What is expected - When the line containing "p with queueFullDrops" appears in the data below, begin copying there and stop only after the line containing "p with linkDrops".

Information provided -
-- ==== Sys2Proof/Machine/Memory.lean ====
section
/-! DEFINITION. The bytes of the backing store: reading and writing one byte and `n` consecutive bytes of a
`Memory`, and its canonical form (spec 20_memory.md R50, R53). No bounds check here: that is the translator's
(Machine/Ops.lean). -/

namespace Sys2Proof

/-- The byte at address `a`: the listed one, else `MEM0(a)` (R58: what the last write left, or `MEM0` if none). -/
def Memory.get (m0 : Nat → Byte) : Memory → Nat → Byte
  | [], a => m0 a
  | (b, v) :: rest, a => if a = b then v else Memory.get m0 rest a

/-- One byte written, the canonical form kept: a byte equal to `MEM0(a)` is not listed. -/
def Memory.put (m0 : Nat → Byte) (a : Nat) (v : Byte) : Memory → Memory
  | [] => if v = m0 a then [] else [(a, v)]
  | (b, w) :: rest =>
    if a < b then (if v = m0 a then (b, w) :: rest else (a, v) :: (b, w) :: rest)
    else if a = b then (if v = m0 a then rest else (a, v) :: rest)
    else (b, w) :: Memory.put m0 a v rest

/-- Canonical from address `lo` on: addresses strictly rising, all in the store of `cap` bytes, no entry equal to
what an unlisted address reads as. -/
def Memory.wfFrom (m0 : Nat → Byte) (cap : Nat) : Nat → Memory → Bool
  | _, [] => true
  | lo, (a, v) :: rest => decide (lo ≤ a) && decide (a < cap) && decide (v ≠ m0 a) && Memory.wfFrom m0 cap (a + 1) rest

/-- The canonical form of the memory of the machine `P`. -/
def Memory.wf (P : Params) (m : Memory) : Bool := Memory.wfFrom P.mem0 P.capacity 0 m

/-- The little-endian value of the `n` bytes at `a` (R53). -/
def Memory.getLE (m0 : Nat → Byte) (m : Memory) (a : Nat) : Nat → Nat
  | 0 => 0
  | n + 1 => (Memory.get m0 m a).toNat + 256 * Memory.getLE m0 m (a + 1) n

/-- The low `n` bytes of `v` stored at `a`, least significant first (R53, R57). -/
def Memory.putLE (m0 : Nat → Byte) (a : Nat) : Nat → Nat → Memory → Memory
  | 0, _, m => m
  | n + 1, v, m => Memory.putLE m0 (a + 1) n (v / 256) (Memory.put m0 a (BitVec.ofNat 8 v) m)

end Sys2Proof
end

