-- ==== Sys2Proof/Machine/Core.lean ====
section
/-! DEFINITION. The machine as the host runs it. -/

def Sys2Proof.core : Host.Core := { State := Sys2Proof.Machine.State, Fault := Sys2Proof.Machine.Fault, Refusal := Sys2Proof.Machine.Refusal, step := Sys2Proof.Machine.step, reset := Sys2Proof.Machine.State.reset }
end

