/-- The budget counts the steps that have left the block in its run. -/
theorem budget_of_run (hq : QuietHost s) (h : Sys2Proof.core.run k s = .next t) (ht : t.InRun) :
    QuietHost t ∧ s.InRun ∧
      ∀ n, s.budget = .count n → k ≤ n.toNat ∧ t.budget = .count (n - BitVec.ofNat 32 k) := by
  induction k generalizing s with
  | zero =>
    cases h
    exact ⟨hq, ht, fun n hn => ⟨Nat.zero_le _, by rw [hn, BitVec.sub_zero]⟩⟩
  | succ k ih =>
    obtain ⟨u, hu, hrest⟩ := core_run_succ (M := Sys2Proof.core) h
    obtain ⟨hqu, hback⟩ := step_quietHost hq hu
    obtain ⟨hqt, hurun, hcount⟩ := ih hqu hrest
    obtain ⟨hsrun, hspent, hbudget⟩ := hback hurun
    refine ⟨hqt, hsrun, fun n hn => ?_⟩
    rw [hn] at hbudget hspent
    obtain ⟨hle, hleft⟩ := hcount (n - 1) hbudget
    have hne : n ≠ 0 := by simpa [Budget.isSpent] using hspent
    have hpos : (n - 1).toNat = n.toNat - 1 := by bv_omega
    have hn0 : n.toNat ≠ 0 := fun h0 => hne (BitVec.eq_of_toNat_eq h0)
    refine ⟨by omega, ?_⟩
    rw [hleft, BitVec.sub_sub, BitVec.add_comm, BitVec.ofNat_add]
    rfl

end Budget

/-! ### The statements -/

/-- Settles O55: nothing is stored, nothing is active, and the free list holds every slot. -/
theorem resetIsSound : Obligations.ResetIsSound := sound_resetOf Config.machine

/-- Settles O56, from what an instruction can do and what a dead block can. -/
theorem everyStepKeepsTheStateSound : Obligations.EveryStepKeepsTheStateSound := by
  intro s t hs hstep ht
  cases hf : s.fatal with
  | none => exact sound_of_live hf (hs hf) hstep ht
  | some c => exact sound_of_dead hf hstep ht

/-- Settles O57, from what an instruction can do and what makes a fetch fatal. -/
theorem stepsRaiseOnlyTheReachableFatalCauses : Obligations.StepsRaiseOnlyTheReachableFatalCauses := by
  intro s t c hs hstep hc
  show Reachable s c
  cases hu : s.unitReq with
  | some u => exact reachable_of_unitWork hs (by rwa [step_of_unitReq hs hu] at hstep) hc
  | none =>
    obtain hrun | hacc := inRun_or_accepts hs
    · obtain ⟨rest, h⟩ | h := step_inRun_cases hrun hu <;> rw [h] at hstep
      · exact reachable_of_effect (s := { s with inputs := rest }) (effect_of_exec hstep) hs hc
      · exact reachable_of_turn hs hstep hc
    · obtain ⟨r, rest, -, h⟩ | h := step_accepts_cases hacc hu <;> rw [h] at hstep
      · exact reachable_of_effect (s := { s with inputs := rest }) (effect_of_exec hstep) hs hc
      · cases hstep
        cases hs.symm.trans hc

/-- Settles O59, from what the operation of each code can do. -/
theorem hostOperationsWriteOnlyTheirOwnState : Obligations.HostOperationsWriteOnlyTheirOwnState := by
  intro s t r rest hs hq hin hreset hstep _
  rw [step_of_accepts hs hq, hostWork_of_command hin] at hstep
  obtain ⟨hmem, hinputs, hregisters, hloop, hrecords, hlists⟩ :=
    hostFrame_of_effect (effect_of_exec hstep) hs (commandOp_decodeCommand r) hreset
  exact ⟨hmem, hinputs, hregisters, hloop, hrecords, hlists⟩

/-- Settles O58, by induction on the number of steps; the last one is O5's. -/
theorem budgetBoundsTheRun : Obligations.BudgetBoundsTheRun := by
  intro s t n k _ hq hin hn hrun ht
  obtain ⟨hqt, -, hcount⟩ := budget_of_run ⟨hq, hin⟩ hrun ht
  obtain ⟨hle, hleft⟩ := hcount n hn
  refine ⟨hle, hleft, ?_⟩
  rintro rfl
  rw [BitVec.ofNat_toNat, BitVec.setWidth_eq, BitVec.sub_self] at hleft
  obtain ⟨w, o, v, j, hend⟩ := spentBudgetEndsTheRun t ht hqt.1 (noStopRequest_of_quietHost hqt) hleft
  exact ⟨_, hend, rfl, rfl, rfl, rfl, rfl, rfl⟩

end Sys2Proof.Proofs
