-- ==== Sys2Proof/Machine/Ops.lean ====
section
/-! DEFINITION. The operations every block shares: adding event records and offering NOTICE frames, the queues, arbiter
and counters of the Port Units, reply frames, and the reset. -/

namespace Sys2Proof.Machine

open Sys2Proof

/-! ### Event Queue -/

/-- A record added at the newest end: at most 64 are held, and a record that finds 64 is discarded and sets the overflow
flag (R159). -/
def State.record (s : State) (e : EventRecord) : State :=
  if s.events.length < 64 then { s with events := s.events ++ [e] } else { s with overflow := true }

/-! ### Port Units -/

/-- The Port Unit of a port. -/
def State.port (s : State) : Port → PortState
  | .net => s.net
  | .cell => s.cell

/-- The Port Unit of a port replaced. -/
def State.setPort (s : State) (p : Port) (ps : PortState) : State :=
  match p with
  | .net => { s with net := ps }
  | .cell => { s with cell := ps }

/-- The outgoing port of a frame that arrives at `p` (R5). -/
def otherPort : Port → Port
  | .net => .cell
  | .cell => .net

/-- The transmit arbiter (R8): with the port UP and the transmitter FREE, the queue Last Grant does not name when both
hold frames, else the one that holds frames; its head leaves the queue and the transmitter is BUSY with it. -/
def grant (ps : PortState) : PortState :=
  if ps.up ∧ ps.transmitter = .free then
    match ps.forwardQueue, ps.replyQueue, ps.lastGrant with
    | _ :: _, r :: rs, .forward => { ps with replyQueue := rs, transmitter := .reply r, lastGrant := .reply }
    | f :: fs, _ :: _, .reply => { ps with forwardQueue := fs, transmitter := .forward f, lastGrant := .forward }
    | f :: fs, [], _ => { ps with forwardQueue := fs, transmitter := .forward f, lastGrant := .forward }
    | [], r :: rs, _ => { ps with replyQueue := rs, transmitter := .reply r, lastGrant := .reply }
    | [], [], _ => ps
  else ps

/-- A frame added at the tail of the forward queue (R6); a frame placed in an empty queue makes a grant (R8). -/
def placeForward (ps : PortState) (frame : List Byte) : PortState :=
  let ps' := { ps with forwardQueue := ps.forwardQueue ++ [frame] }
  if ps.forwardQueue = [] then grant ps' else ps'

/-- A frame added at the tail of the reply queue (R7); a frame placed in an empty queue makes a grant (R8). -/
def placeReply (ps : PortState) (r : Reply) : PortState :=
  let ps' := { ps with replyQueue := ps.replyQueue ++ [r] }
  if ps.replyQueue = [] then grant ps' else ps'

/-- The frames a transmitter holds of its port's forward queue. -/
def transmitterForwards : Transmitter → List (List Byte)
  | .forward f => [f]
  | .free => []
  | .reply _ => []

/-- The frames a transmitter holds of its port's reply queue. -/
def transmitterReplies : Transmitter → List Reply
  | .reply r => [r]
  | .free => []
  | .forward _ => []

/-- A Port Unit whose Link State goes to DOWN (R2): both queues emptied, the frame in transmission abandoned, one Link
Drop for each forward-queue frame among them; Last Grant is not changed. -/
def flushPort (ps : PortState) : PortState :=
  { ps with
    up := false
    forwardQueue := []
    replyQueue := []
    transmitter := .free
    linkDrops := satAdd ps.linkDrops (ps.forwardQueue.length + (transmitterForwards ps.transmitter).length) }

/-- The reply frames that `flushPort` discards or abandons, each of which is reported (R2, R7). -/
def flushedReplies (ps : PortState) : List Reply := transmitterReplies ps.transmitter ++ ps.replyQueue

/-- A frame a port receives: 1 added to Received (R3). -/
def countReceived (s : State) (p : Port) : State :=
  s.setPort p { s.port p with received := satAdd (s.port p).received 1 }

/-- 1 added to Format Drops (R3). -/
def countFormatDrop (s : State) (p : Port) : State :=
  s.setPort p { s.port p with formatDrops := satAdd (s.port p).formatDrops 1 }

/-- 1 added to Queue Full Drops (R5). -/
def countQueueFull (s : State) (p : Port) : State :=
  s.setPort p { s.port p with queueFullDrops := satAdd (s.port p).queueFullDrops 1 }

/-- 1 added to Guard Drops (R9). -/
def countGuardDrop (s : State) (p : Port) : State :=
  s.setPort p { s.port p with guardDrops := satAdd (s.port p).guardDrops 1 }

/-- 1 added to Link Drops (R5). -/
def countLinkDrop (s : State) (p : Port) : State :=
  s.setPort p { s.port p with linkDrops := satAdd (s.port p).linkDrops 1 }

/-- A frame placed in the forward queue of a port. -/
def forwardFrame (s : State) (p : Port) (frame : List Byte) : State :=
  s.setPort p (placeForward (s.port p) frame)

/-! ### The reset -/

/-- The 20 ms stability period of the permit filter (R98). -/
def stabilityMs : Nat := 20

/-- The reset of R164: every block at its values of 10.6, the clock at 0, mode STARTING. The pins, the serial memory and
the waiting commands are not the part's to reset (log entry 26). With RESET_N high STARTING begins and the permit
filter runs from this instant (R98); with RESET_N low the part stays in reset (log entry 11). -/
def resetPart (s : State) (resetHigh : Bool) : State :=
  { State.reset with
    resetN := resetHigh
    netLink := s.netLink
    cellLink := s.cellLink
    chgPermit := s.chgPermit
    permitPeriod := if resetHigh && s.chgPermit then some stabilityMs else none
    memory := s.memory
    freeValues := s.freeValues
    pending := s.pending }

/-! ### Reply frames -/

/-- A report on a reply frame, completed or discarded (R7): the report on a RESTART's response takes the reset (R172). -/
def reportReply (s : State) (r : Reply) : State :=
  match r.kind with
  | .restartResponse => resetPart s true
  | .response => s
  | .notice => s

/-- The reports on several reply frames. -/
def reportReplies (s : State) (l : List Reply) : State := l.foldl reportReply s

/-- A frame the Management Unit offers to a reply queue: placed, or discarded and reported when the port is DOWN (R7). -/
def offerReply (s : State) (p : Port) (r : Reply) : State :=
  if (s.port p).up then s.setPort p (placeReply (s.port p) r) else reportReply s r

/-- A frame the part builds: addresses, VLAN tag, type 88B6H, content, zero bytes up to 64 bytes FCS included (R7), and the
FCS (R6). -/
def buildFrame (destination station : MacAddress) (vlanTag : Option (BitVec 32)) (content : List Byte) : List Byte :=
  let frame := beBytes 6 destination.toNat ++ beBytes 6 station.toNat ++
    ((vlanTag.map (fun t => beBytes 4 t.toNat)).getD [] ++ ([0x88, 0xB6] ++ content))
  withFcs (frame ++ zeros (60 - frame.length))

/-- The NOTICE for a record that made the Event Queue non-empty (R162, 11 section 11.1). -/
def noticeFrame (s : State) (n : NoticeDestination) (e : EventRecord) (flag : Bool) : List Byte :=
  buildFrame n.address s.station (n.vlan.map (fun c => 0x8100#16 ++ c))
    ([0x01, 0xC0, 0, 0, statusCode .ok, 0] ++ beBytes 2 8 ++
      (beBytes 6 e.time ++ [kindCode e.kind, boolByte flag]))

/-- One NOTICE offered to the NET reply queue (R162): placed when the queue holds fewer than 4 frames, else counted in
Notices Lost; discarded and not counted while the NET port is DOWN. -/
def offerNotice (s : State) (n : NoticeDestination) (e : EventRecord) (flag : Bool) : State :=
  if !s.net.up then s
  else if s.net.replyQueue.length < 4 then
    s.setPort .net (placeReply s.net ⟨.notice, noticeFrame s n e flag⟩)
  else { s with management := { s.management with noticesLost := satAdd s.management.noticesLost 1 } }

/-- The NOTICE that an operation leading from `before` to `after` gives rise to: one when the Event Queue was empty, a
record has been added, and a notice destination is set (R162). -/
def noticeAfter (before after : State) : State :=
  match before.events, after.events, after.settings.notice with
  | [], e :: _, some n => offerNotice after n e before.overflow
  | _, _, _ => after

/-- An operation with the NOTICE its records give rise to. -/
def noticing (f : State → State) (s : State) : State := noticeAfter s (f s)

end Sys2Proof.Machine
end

Answer area -
  s.setPort p { s.port p with queueFullDrops := satAdd (s.port p).queueFullDrops 1 }

/-- 1 added to Guard Drops (R9). -/
def countGuardDrop (s : State) (p : Port) : State :=
  s.setPort p { s.port p with guardDrops := satAdd (s.port p).guardDrops 1 }

/-- 1 added to Link Drops (R5). -/
def countLinkDrop (s : State) (p : Port) : State :=
  s.setPort p { s.port p with linkDrops := satAdd (s.port p).linkDrops 1 }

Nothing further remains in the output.